>>>

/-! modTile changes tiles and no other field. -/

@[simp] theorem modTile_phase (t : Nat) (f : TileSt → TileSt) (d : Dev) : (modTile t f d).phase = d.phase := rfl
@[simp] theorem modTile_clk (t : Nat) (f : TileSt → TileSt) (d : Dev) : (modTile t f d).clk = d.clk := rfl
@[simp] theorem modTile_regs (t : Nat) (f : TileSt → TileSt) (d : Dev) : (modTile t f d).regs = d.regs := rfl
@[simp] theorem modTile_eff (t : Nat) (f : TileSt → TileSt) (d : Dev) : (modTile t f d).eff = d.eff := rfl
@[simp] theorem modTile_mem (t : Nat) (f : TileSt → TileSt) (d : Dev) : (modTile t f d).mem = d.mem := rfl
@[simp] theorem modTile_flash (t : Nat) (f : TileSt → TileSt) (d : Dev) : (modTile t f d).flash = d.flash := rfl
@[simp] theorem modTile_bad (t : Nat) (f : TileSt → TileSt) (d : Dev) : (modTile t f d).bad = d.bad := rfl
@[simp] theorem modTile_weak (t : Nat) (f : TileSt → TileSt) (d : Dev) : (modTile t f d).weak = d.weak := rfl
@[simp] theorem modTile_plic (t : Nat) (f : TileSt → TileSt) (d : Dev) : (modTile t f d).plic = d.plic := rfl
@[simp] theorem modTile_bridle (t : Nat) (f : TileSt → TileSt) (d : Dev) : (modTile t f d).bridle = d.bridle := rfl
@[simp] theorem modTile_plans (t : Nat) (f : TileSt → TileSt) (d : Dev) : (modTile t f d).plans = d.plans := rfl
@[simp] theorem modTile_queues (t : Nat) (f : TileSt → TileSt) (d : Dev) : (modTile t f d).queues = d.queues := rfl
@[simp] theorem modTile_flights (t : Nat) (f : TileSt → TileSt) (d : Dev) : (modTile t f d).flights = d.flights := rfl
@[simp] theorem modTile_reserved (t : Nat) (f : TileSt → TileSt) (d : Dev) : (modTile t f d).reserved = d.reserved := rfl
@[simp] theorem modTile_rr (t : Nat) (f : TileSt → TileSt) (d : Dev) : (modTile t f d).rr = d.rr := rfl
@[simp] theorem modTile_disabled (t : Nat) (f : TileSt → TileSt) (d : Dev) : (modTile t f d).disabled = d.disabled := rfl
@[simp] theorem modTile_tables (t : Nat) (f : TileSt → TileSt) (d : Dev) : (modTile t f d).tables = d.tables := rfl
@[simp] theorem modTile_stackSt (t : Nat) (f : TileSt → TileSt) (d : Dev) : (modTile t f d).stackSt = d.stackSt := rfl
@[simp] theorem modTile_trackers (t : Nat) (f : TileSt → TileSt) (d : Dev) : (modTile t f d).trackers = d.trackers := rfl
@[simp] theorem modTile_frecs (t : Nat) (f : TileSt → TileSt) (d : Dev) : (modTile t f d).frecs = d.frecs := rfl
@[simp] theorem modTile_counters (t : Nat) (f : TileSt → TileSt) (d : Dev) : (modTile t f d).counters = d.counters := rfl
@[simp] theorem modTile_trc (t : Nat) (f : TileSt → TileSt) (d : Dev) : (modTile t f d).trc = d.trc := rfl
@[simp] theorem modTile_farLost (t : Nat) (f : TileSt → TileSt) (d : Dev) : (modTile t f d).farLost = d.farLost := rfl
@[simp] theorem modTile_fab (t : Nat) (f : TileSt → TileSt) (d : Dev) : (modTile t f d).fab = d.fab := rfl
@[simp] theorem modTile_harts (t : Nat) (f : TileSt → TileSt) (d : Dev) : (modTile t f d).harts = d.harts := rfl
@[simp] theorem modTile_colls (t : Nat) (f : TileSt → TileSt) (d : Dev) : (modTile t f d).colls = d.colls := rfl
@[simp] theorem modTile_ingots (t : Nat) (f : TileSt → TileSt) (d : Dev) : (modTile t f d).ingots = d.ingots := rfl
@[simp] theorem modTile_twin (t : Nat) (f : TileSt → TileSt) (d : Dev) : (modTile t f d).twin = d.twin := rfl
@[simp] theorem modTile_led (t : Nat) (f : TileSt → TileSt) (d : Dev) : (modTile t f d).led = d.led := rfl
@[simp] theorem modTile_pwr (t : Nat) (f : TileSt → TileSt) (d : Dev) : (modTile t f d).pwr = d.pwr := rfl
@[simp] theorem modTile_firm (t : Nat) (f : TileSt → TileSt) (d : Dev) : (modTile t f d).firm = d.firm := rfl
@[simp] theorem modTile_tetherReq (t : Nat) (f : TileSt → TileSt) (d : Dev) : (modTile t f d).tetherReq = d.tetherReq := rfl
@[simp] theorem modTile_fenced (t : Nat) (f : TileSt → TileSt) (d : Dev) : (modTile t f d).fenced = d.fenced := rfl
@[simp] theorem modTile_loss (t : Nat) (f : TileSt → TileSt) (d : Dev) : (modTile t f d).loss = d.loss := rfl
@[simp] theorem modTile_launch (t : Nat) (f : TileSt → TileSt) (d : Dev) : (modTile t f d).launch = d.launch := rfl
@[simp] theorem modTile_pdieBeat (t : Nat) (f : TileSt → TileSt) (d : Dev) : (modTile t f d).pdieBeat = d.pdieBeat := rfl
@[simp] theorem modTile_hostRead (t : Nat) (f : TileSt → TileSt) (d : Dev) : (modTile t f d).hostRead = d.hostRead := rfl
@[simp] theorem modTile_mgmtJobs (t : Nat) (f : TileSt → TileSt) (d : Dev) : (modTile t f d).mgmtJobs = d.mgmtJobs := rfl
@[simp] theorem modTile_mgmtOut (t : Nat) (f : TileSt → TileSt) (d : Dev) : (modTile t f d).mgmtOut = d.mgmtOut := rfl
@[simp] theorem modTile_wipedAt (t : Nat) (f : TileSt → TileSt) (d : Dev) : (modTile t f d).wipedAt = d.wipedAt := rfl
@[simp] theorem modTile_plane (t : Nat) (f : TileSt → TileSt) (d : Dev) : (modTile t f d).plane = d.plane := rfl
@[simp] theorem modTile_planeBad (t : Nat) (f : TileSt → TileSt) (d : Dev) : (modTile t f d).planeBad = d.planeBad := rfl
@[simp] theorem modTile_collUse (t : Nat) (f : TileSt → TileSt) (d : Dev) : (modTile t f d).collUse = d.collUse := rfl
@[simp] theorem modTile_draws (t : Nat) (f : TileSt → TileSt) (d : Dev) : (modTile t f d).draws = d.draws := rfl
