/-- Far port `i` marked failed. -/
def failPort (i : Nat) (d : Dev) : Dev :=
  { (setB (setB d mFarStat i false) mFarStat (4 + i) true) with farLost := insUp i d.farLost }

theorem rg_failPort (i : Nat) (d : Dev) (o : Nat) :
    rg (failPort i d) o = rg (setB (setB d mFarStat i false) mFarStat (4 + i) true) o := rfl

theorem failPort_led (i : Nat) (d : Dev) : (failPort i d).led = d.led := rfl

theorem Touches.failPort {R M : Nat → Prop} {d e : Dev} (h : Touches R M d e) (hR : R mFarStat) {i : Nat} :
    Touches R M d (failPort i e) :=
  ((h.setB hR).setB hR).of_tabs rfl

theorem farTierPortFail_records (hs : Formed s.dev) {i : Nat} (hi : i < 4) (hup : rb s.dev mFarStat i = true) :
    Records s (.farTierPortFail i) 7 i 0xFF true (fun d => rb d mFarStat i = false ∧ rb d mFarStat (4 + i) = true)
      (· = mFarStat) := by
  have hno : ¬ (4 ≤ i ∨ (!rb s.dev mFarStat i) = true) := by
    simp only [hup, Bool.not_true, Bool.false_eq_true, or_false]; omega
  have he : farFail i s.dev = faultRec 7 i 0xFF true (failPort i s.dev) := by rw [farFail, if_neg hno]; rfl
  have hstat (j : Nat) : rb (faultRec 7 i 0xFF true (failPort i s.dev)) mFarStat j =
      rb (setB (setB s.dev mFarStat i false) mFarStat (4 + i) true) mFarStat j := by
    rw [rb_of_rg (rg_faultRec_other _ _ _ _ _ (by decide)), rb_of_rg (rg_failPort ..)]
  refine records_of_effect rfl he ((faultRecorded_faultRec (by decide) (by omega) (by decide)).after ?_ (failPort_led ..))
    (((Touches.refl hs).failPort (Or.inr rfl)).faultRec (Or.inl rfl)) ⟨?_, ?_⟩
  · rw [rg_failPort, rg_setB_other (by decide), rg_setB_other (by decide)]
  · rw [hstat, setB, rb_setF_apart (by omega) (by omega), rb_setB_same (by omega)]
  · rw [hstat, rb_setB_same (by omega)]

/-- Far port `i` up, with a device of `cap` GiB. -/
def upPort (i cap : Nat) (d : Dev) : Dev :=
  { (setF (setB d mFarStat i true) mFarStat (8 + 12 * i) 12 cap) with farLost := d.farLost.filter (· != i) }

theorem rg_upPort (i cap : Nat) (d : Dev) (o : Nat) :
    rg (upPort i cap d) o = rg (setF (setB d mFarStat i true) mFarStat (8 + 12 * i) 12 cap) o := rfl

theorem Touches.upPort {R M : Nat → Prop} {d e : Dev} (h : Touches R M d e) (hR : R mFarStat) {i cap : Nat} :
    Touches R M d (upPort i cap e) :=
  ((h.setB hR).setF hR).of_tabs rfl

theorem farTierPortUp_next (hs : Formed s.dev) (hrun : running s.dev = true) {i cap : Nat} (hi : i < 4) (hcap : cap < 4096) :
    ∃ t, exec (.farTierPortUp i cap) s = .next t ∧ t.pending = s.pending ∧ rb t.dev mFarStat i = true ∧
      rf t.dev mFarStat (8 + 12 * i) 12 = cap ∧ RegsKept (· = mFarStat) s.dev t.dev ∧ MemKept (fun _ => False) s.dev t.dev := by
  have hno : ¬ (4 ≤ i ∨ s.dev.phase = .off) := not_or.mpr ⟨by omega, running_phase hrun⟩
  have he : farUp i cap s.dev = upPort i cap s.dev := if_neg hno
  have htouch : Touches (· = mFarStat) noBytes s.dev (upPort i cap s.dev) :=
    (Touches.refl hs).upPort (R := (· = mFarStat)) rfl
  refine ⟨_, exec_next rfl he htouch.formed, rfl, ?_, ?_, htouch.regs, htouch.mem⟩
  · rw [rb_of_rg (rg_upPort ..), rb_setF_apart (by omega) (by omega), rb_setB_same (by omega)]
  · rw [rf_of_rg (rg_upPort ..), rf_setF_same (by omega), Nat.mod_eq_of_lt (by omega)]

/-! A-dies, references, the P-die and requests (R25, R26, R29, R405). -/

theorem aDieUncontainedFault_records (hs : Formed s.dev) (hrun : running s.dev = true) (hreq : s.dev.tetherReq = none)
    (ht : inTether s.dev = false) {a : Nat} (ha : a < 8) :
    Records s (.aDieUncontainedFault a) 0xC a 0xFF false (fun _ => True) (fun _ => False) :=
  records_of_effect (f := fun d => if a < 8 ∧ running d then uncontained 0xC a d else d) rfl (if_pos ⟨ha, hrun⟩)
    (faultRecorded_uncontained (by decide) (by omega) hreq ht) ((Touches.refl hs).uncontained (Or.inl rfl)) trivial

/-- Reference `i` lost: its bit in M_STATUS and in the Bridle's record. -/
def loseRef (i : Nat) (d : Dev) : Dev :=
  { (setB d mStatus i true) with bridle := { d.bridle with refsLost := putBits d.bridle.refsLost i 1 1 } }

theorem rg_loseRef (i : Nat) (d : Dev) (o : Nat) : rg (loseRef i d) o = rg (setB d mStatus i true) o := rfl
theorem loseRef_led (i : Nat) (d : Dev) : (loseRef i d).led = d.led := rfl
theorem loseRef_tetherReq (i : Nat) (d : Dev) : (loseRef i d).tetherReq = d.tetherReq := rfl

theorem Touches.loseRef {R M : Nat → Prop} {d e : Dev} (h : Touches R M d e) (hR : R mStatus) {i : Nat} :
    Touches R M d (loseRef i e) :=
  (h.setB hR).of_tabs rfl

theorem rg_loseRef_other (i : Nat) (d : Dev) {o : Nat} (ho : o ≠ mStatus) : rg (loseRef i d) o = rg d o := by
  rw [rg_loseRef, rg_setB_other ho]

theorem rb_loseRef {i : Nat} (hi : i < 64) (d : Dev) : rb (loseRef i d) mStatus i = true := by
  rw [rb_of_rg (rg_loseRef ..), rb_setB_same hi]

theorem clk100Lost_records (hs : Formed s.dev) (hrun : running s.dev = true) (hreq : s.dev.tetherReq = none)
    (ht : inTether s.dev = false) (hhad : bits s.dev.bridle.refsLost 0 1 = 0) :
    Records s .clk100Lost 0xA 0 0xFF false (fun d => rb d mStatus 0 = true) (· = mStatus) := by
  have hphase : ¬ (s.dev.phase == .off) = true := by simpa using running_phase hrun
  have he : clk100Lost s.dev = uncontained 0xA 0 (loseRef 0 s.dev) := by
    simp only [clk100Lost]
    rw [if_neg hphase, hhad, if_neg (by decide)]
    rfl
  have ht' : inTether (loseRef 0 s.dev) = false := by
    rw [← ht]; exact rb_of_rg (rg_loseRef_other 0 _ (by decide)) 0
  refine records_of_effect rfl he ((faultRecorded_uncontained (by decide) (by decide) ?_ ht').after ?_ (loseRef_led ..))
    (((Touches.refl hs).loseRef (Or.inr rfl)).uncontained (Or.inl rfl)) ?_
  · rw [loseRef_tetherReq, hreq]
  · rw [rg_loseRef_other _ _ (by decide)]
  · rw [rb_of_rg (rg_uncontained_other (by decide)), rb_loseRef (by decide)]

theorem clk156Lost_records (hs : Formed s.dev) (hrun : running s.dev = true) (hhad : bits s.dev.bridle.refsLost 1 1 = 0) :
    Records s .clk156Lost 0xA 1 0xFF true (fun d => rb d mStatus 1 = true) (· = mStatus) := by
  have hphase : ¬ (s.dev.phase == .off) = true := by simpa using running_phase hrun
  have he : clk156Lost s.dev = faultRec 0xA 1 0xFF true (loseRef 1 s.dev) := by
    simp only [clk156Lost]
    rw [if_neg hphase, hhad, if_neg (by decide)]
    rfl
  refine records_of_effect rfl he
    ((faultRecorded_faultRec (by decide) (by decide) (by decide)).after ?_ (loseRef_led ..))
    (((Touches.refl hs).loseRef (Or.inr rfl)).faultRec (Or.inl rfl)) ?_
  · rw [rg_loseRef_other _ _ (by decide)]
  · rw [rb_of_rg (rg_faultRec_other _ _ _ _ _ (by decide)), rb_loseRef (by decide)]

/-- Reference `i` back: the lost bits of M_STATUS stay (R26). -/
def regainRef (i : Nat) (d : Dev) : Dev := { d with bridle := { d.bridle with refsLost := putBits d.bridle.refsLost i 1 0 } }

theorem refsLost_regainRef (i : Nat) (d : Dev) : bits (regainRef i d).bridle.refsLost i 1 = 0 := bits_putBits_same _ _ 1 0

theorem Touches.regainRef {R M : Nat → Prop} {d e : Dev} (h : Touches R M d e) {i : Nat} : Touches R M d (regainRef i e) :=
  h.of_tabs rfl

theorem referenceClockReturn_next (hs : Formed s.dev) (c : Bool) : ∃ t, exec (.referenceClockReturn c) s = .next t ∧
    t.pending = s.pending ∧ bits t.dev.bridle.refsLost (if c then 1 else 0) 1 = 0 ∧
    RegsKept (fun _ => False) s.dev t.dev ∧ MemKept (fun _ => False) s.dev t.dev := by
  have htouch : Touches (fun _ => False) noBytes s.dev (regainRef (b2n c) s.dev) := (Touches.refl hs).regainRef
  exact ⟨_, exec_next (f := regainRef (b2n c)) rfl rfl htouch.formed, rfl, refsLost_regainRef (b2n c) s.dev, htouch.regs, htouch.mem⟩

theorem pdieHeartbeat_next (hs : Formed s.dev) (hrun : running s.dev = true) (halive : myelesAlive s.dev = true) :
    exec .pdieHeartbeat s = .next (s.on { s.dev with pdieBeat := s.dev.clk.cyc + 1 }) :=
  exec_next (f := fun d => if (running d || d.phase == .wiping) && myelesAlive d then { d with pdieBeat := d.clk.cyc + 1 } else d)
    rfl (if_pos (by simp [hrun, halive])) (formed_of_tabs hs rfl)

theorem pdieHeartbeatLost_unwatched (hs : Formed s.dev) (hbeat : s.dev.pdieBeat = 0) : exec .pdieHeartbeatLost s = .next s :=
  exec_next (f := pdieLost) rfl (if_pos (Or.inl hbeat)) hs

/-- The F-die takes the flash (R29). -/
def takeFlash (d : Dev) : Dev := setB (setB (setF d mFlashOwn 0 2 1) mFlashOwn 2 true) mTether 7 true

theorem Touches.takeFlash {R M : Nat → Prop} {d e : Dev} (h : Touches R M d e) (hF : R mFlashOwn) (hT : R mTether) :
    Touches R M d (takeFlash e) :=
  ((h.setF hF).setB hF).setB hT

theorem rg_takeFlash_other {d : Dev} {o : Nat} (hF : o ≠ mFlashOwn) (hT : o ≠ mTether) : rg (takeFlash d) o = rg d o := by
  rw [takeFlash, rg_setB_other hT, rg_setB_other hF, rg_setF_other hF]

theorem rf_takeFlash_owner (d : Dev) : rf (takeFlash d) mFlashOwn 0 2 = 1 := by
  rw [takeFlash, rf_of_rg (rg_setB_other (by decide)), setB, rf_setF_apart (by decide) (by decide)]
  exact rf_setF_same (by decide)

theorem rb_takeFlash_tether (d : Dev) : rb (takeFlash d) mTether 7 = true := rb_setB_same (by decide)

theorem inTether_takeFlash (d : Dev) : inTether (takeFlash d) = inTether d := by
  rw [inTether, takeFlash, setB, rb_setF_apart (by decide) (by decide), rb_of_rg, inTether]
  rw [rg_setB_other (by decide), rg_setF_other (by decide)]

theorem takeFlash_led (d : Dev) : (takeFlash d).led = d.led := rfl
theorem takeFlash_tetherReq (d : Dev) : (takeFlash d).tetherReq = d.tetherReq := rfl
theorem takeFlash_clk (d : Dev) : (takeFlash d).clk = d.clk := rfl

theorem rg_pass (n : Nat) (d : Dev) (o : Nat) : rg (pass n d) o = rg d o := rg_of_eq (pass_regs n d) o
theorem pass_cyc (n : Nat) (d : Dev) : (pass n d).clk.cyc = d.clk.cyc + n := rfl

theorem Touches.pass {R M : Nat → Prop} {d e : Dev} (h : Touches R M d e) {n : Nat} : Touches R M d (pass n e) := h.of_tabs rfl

<<<

#### WORK TO COMPLETE:
Write down exactly the span of lines above from the one containing "theorem takeFlash_led (d" to the one containing "theorem pass_cyc (n", both ends included.

#### RESULT OF THIS EXERCISE:
theorem takeFlash_led (d : Dev) : (takeFlash d).led = d.led := rfl
theorem takeFlash_tetherReq (d : Dev) : (takeFlash d).tetherReq = d.tetherReq := rfl
theorem takeFlash_clk (d : Dev) : (takeFlash d).clk = d.clk := rfl

theorem rg_pass (n : Nat) (d : Dev) (o : Nat) : rg (pass n d) o = rg d o := rg_of_eq (pass_regs n d) o
theorem pass_cyc (n : Nat) (d : Dev) : (pass n d).clk.cyc = d.clk.cyc + n := rfl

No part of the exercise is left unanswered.